(Saved data entries)
____________________
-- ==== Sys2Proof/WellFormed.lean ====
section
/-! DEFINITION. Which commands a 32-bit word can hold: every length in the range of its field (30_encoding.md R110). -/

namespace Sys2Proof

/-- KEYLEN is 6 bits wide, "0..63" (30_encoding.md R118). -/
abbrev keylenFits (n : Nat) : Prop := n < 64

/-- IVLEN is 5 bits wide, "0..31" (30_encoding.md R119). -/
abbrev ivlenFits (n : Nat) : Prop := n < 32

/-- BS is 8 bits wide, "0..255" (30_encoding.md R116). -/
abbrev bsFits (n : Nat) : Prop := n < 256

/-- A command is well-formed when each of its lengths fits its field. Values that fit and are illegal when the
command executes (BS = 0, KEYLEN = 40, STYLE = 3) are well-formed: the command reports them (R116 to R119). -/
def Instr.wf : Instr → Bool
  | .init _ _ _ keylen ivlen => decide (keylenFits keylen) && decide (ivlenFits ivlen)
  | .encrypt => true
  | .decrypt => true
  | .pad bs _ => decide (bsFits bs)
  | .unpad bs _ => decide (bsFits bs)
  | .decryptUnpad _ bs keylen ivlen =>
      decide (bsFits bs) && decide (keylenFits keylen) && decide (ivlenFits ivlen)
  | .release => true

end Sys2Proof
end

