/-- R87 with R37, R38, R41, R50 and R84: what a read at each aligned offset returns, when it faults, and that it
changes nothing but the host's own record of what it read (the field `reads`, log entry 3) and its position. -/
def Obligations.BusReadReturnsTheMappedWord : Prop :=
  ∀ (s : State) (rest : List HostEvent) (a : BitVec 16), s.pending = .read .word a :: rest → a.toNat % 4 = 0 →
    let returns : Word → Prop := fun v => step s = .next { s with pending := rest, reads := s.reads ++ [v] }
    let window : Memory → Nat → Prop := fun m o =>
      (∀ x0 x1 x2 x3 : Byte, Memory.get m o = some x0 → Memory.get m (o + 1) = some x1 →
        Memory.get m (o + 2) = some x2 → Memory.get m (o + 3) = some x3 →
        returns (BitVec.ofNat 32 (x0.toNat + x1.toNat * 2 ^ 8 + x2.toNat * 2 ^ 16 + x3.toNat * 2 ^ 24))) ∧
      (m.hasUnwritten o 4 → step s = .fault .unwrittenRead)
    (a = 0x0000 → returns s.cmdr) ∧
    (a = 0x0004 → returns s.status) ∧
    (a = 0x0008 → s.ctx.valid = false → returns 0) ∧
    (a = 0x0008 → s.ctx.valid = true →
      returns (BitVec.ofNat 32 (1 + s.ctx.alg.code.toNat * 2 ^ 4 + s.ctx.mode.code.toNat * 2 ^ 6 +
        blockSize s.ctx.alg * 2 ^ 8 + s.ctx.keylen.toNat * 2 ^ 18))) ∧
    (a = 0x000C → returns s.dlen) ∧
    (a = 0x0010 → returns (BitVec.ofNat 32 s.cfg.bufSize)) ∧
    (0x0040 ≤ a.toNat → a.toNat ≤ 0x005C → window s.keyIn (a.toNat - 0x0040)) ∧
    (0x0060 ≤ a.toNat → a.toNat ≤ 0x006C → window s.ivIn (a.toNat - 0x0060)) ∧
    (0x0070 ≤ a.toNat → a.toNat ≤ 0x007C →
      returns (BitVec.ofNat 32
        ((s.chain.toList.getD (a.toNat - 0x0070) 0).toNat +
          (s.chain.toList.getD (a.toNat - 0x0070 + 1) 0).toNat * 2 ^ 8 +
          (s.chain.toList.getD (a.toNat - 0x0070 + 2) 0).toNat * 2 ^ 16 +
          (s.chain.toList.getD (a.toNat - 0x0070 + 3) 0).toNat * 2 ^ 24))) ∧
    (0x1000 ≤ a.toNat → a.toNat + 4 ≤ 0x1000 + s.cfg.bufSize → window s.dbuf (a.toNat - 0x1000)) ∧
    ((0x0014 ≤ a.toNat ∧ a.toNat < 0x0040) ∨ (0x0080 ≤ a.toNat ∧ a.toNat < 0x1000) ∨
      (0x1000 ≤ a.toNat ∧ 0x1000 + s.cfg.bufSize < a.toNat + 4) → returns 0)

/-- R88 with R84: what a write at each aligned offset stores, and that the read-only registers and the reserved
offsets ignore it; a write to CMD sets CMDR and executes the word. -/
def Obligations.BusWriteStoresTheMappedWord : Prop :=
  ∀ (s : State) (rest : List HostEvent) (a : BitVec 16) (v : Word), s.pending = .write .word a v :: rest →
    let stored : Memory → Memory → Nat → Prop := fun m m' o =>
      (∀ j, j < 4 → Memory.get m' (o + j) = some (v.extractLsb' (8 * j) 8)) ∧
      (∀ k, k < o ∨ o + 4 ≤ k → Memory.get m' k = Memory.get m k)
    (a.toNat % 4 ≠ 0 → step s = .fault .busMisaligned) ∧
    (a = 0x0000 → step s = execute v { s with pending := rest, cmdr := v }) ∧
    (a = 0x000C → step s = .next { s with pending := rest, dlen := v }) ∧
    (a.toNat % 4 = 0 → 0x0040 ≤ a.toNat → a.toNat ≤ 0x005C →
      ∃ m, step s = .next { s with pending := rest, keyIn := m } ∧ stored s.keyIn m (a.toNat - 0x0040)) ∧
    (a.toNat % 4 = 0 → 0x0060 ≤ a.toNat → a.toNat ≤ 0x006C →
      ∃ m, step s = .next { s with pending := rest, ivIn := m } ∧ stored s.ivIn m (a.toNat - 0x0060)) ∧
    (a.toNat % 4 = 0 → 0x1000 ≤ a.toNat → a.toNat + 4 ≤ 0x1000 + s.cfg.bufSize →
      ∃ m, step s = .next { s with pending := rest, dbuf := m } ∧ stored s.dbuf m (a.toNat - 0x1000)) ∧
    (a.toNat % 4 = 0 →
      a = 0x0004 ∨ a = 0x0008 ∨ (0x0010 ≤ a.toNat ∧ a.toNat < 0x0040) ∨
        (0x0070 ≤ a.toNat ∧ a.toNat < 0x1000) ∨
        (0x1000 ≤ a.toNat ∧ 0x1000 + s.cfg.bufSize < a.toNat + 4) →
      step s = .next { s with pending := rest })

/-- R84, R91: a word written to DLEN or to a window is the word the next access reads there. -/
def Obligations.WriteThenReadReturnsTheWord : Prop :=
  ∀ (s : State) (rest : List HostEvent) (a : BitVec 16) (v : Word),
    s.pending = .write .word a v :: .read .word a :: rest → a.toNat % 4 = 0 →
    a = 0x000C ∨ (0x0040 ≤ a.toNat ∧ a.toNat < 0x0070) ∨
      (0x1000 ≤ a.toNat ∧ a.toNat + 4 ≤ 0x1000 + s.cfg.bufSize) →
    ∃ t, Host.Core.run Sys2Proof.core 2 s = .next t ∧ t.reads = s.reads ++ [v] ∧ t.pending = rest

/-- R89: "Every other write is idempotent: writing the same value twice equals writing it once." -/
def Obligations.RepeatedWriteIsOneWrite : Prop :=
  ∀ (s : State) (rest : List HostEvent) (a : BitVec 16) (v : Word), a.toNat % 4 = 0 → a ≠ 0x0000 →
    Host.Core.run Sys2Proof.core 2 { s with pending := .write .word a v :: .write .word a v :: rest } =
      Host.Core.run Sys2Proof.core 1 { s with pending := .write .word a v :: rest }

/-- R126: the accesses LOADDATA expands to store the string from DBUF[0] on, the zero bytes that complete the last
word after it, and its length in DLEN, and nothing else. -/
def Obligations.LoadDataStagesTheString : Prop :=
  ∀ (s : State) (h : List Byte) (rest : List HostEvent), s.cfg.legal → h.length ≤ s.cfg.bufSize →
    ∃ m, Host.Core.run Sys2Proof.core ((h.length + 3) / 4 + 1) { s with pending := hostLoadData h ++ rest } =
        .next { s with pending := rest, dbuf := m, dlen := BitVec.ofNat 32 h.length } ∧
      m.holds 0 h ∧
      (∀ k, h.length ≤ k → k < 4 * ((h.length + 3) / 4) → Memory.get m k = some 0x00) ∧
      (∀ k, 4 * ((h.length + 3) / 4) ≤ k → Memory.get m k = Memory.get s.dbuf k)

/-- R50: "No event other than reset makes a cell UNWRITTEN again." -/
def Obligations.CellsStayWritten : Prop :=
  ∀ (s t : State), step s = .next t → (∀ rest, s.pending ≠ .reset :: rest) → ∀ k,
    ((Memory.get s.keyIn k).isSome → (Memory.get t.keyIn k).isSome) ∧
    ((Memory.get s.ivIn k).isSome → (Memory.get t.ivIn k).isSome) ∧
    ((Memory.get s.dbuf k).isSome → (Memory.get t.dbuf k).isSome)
____________________
(Directions for this task):
Start at the first line of the entries and stop at the line that contains "(30_encoding.md R116). -/". Repeat every line in that span exactly, and nothing beyond it.

(Reply):
-- ==== Sys2Proof/WellFormed.lean ====
section
/-! DEFINITION. Which commands a 32-bit word can hold: every length in the range of its field (30_encoding.md R110). -/

namespace Sys2Proof

/-- KEYLEN is 6 bits wide, "0..63" (30_encoding.md R118). -/
abbrev keylenFits (n : Nat) : Prop := n < 64

/-- IVLEN is 5 bits wide, "0..31" (30_encoding.md R119). -/
abbrev ivlenFits (n : Nat) : Prop := n < 32

/-- BS is 8 bits wide, "0..255" (30_encoding.md R116). -/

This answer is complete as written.